Cosmos spp., zones-5-11
Cosmos are easy to grow from seed and easy to maintain. They come in a variety of colors and are gorgeous to use a cut flower as well. I planted cosmos for the first time last summer in my garden and I was delighted how these delicate blooms attracted a variety of butterflies. Find Seeds here.
Salvia leucantha, Salvia coccinea, Salvia guaranitica, Salvia greggii, Salvia azurea, Salvia elegans, zones 7 to 10
If you want to attract pollinators to your garden, plant salvia. While its fragrant foliage is not preferred by deer, all sorts of bees, butterflies, and hummingbirds are dazzled by its blooms which appear around early summer. There are many different salvia species are excellent for butterflies and hummingbirds. Most salvias are drought tolerant once established. Find seeds and plants here.
Lantana camara ‘Miss Huff’, zones 7-10 (annual in colder zones)

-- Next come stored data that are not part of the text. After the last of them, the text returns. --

def pmcPln : PmcSet := ⟨F.plnPmselEvent, F.plnPmselArg, F.plnPmcCount, F.plnPmselOvf, F.plnPmctlEnable⟩
def pmcMem : PmcSet := ⟨F.memPmselEvent, F.memPmselArg, F.memPmcCount, F.memPmselOvf, F.memPmctlEnable⟩
def pmcPrt : PmcSet := ⟨F.prtPmselEvent, F.prtPmselArg, F.prtPmcCount, F.prtPmselOvf, F.prtPmctlEnable⟩

/-- Counter `i` of a set counts `k` events: modulo 2^48, with OVF at a wrap (R136, R492). -/
def Device.pmcOne (s : Device) (f : PmcSet) (b i k : Nat) : Device :=
  let v := s.fget f.cnt b i + k
  let s1 := s.fset f.cnt b i v
  if v < 2 ^ 48 then s1 else s1.setFlag f.ovf b i true

/-- Count `k` events `ev` of resource `arg` in set number `j` of block `b`; ARG 63 counts all (R493). -/
def Device.pmc (s : Device) (f : PmcSet) (b j ev arg k : Nat) : Device :=
  if s.flag f.en b j && k != 0 then
    (List.range 8).foldl (fun s n =>
      let i := 8 * j + n
      if s.fget f.event b i == ev && (s.fget f.arg b i == arg || s.fget f.arg b i == 63) then s.pmcOne f b i k
      else s) s
  else s

/-- Add bytes moved in the present bandwidth window: `half` 0 for bits [31:0], 1 for [63:32] (R494). -/
def Device.bw (s : Device) (k : RegKind) (b i half bytes : Nat) : Device :=
  s.modCtl (fun x => { x with bwBytes := x.bwBytes.upd 0 (2 * k.addr b i + half) (· + bytes) })

/-! ## Sending over the fabric (R293–R296) -/

/-- Lane states and roles (R316). -/
def lDown : Nat := 0
def lTraining : Nat := 1
def lUp : Nat := 2
def lInterrupted : Nat := 3
def lDimmed : Nat := 4
def lFailed : Nat := 5
def lSpare : Nat := 6
def rSwitch : Nat := 0
def rRing : Nat := 1
def rHost : Nat := 2

def Device.laneState (s : Device) (z : Nat) : Nat := s.fget F.prtLaneState (z / 16) (z % 16)
def Device.laneRole (s : Device) (z : Nat) : Nat := s.fget F.prtLaneRole (z / 16) (z % 16)

/-- Write a field of a lane's register; while its port die's spare transceiver serves the lane's pair, of the spare's register too (R316). -/
def Device.laneSet (s : Device) (f : Fld) (z v : Nat) : Device :=
  let s1 := s.fset f (z / 16) (z % 16) v
  if (s.port (z / 16)).spareOn = some (z % 16) then s1.fset f (z / 16) 16 v else s1

/-- Count in a field of a lane's register, and of its spare's. -/
def Device.laneCount (s : Device) (f : Fld) (z n : Nat) : Device :=
  let s1 := s.fsat f (z / 16) (z % 16) n
  if (s.port (z / 16)).spareOn = some (z % 16) then s1.fsat f (z / 16) 16 n else s1

/-- What a lane is sending is lost when it can send no more (R279). -/
def Device.cutLane (s : Device) (z st : Nat) : Device :=
  if st = lUp ∨ st = lDimmed ∨ s.fab.sending.get 0 z = 0 then s
  else s.modFab (fun f => { f with laneQ := f.laneQ.upd 0 z (· - f.sending.get 0 z), sending := f.sending.del z })

/-- A lane's state. -/
def Device.setLane (s : Device) (z st : Nat) : Device := (s.laneSet F.prtLaneState z st).cutLane z st

/-- Bytes of a packet on a lane: header, payload, payload CRC (R287). -/
def pktBytes (p : Pkt) : Nat := 32 + 16 * p.len + (if p.len = 0 then 0 else 4)

/-- A routing-table entry of a version (R293). -/
def Device.routeEntry (s : Device) (ver : Bool) (dst : Nat) : Route := s.fab.tables.get {} (1024 * b2n ver + dst)

/-- The lanes of a mask in a given state that routing may use; HOST lanes and lanes whose opening neighbour
has quiesced take no part (R285, R304). -/
def Device.eligible (s : Device) (lanes : Word) (state : Nat) : List Nat :=
  (List.range 64).filter (fun z =>
    bit lanes.toNat z && s.laneState z == state && s.laneRole z != rHost &&
      !(s.laneRole z == rRing && s.fab.quiesced.contains (z % 16 - 12 + 4 * (z / 16 % 2), decide (32 ≤ z))))

/-- The lane with the fewest bytes queued, the lowest of equals (R294). -/
def Device.leastQueued (s : Device) (zs : List Nat) : Option Nat :=
  zs.foldl (fun o z =>
    match o with
    | none => some z
    | some y => if s.fab.laneQ.get 0 z < s.fab.laneQ.get 0 y then some z else some y) none

/-- R294: an UP lane, else a DIMMED one (R282). -/
def Device.pickLane (s : Device) (lanes : Word) : Option Nat :=
  (s.leastQueued (s.eligible lanes lUp)).orElse (fun _ => s.leastQueued (s.eligible lanes lDimmed))

/-- TST_ZF acts on one packet in 2^K that its port die sends: it delays the packet, or drops a response (R506).
(DEDUCED, log entry 94) -/
def Device.zfActs (s : Device) (z : Nat) : Bool :=
  s.flag F.tstCtlPresent && s.flag F.tstCtlActive && s.flag F.tstZfEn && s.fget F.tstZfPort == z / 16 &&
    ((List.range 16).map (fun j => s.fab.counted.get 0 (2 * (z / 16 * 16 + j)))).sum % 2 ^ s.fget F.tstZfK == 0

/-- TICK, HOLD and LEASE are priority packets (R296). -/
def isPriority (p : Pkt) : Bool := p.typ == tTick || p.typ == tHold || p.typ == tLease

/-- A hop over ring lane z crosses the link between the highest and the lowest ring position (R283, R286). -/
def Device.crossesTop (s : Device) (z : Nat) : Bool :=
  let peer := s.fab.peerPos.get 0 z
  let own := s.fget F.prtStatusRingPos 0 0
  peer != 0 && (if 32 ≤ z then decide (peer ≤ own + 1) else decide (own + 1 ≤ peer))

/-- A packet as it goes over a lane: on a ring lane it has its virtual channel (R286). -/
def Device.onLane (s : Device) (z : Nat) (p : Pkt) : Pkt :=
  { p with vc := if s.laneRole z ≠ rRing then 0 else if isPriority p then 2 else if p.vc = 1 ∨ s.crossesTop z then 1 else 0 }

/-- The far end of a lane grants a virtual channel credit. -/
def Device.credit (s : Device) (z vc : Nat) : Bool := !s.fab.blocked.contains (4 * z + vc)

/-- The packet that a lane sends next: a priority packet before any other, else the oldest whose virtual channel has credit (R286, R296). -/
def Device.nextOn (s : Device) (z : Nat) : Option Nat :=
  let l := s.fab.txq.get [] z
  (l.findIdx? (fun p => isPriority p && s.credit z p.vc)).orElse (fun _ => l.findIdx? (fun p => s.credit z p.vc))

/-- A lane begins to send a packet. (DESIGN CHOICE, log entry 7) -/
def Device.startPkt (s : Device) (z : Nat) (p : Pkt) : Device :=
  let n := pktBytes p
  let s := (s.pmc pmcPrt (z / 16) 0 0x01 (z % 16) 1).bw .prtLaneBw (z / 16) (z % 16) 0 n
  let s := s.modFab (fun f => { f with sending := f.sending.set 0 z n, counted := f.counted.upd 0 (2 * z) (· + 1) })
  if s.zfActs z then
    let s := s.fsat F.tstCountActed 0 0 1
    if s.flag F.tstZfDropRsp && isResponse p then s else s.emit (.packet z p)
  else s.emit (.packet z p)

/-- A lane that sends nothing begins with the next packet of its queue. -/
def Device.startNext (s : Device) (z : Nat) : Device :=
  match s.nextOn z with
  | some i =>
    let l := s.fab.txq.get [] z
    (s.modFab (fun f => { f with txq := f.txq.set [] z (dropAt l i) })).startPkt z (l.getD i blankPkt)
  | none => s

/-- Put a packet on a lane's transmit queue; a lane that is UP and sends nothing takes it up at once. -/
def Device.sendOn (s : Device) (z : Nat) (p : Pkt) : Device :=
  let q := s.onLane z p
  let s := s.modFab (fun f => { f with laneQ := f.laneQ.upd 0 z (· + pktBytes p), txq := f.txq.upd [] z (· ++ [q]) })
  if s.laneState z == lUp && s.fab.sending.get 0 z == 0 then s.startNext z else s

/-- A lane has sent `b` more bytes, and goes on with what waits. -/
def Device.pump : Nat → Device → Nat → Nat → Device
  | 0, s, _, _ => s
  | n + 1, s, z, b =>
    let left := s.fab.sending.get 0 z
    if b < left then s.modFab (fun f => { f with sending := f.sending.set 0 z (left - b), laneQ := f.laneQ.upd 0 z (· - b) })
    else
      let s := s.modFab (fun f => { f with sending := f.sending.del z, laneQ := f.laneQ.upd 0 z (· - left) })
      let s := s.startNext z
      if s.fab.sending.get 0 z = 0 then s else pump n s z (b - left)

/-- The lane of one destination of an MCAST_WRITE: the lowest eligible that is UP (R298). -/
def Device.mcastLane (s : Device) (p : Pkt) (i : Nat) : Option Nat :=
  (s.eligible (s.routeEntry p.epoch (32 * p.mgrp + i)).lanes lUp).head?

/-- An MCAST_WRITE with its mask reduced to some bits. -/
def maskedPkt (p : Pkt) (is : List Nat) : Pkt := sealPkt { p with mask := (is.map (fun i => 2 ^ i)).sum }

/-- Copies of an MCAST_WRITE for the bits `away`: one on each distinct lane, with the bits routed there; bits with no lane UP wait. -/
def Device.sendCopies (s : Device) (p : Pkt) (away : List Nat) : Device :=
  let lanes := (away.filterMap (fun i => s.mcastLane p i)).eraseDups
  let s1 := lanes.foldl (fun s' z => s'.sendOn z (maskedPkt p (away.filter (fun i => s.mcastLane p i == some z)))) s
  let rest := away.filter (fun i => (s.mcastLane p i).isNone)
  if rest.isEmpty then s1 else s1.modFab (fun f => { f with held := f.held ++ [maskedPkt p rest] })

/-- R298: a LOCAL device's copy is delivered, and copies go to the others. -/
def Device.transmitMcast (s : Device) (p : Pkt) : Device :=
  let here := (List.range 32).filter (fun i => bit p.mask i && (s.routeEntry p.epoch (32 * p.mgrp + i)).isLocal)
  let away := (List.range 32).filter (fun i =>
    bit p.mask i && (s.routeEntry p.epoch (32 * p.mgrp + i)).valid && !(s.routeEntry p.epoch (32 * p.mgrp + i)).isLocal)
  (if here.isEmpty then s else s.emit (.request (maskedPkt p here))).sendCopies p away

/-- Hand a packet that this device sends to its router (R294, R297): it takes the lane of its destination's
entry in the table of its EPOCH, or waits while no lane is UP or DIMMED. Without a VALID entry it is lost
(R291 code 13); one addressed to this device stays inside it. -/
def Device.transmit (s : Device) (p : Pkt) : Device :=
  let e := s.routeEntry p.epoch p.dst
  if p.typ = tMcast then s.transmitMcast p
  else if !e.valid then s
  else if e.isLocal then s.emit (.request p)
  else
    match s.pickLane e.lanes with
    | some z => s.sendOn z p
    | none => s.modFab (fun f => { f with held := f.held ++ [p] })

/-- Packets that waited for a lane are offered again, in order, priority packets first, once one is UP (R294, R296). -/
def Device.offerHeld (s : Device) : Device :=
  (s.fab.held.filter isPriority ++ s.fab.held.filter (fun p => !isPriority p)).foldl (fun s p => s.transmit p)
    (s.modFab (fun f => { f with held := [] }))

/-! ## The tick tree (R301, R303) -/

/-- The ring lane of a side that carries TICK and HOLD: the lowest that is UP. West lanes lie on P0 and P1, east ones on P2
and P3 (R276). -/
def Device.treeRing (s : Device) (east : Bool) : Option Nat :=
  (List.range 8).findSome? (fun k =>
    let z := (if east then 32 else 0) + 16 * (k / 4) + 12 + k % 4
    if s.laneRole z == rRing && s.laneState z == lUp && !s.fab.quiesced.contains (k, east) then some z else none)

/-- This device's links of the tick tree: both ring sides, and for a relay the lanes toward its upstream relay. -/
def Device.treeLanes (s : Device) : List Nat :=
  (s.treeRing false).toList ++ (s.treeRing true).toList ++
    (if s.flag F.prtStatusRelay then (List.range 64).filter (fun z => bit s.boot.cat.upLanes z && s.laneState z == lUp)
     else [])

/-- Send a packet on every tick-tree link but the one it came on. A relay's downstream relays hear it too: the spec names no
lane for them. (DEDUCED, log entry 64) -/
def Device.sendTree (s : Device) (p : Pkt) (came : Option Nat) : Device :=
  let s := (s.treeLanes.filter (fun z => some z != came)).foldl (fun s z => s.sendOn z p) s
  if s.flag F.prtStatusRelay then s.emit (.tree p) else s

/-! ## Holds, job stops and withdrawals -/

/-- Hold reasons (R169). -/
def hDeadline : Nat := 1
def hTile : Nat := 2
def hAccession : Nat := 3
def hMemory : Nat := 4
def hCrossing : Nat := 5
def hOptics : Nat := 6
def hFabric : Nat := 7
def hHost : Nat := 8

/-- Job stop causes (R185). -/
def jcTile : Nat := 1
def jcRange : Nat := 2
def jcInvalid : Nat := 3
def jcHoldBudget : Nat := 4
def jcWithdrawal : Nat := 5
def jcHostStop : Nat := 6
def jcMapWriteSet : Nat := 7

/-- Causes of withdrawal (R432). -/
def wHoldBudget : Nat := 1
def wStackLost : Nat := 2
def wResources : Nat := 3
def wHbmHard : Nat := 4
def wDdrHard : Nat := 5
def wCarryLost : Nat := 6
def wStateLost : Nat := 7
def wMemoryCritical : Nat := 8
def wCombLost : Nat := 9
def wTickLost : Nat := 10
def wCuratorLost : Nat := 11
def wThermal : Nat := 12

/-- FRM_MIRROR.SYNC values (R444). -/
def sySynced : Nat := 1
def syCopying : Nat := 2
def syCatchingUp : Nat := 3
def syJoining : Nat := 4
def syMismatch : Nat := 5
def syUnsynced : Nat := 6

/-- The partner is in lockstep (R443). -/
def Device.synced (s : Device) : Bool := s.fget F.frmMirrorSync == sySynced

/-- A resynchronisation is under way (R443). -/
def Device.copying (s : Device) : Bool := decide (syCopying ≤ s.fget F.frmMirrorSync ∧ s.fget F.frmMirrorSync ≤ syJoining)

/-- This partner resynchronises or is out of lockstep: it runs ticks but no frame program and raises no holds (R443). A lease
holder whose partner does so goes on. -/
def Device.resyncing (s : Device) : Bool :=
  s.fget F.frmMirrorRole != 1 && (s.copying || s.fget F.frmMirrorSync == syUnsynced)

All lantanas are a wonderful addition to your pollinator garden, but my personal favorite is “Miss Huff”. It is the most cold hardy lantana known – established clumps have survived temperatures as low as 0°F. Pink, orange and yellow flowers bloom continuously from early summer to frost attracting bees, butterflies, and hummingbirds. It is drought tolerant and does well in clay soils. Find seeds and plants here.
There are other strategies you can use to keep the deer at bay. One friend of mine uses a blast of water to scare the deer away when they come into her yard. She installed a motion activated water blaster. She says it has saved her flowers for the butterflies and hummingbirds.
An ultrasonic animal repellent is a less-invasive way to deter deer and other critters from venturing into the garden.
You can also apply proven deer repellents. Deer repellent products are effective in obstructing a deer’s sense of smell and taste. Deer Out is ideal repellents to apply to your plants because they affect both senses. These repellents emit a scent that reminds deer of a decaying animal. This signals deer and other animals to vacate the yard. Additionally, the repellent tastes like garlic which makes it unappealing to deer.
Whatever you do to deter deer, don’t let the deer deter you from planting your garden for butterflies and hummingbirds!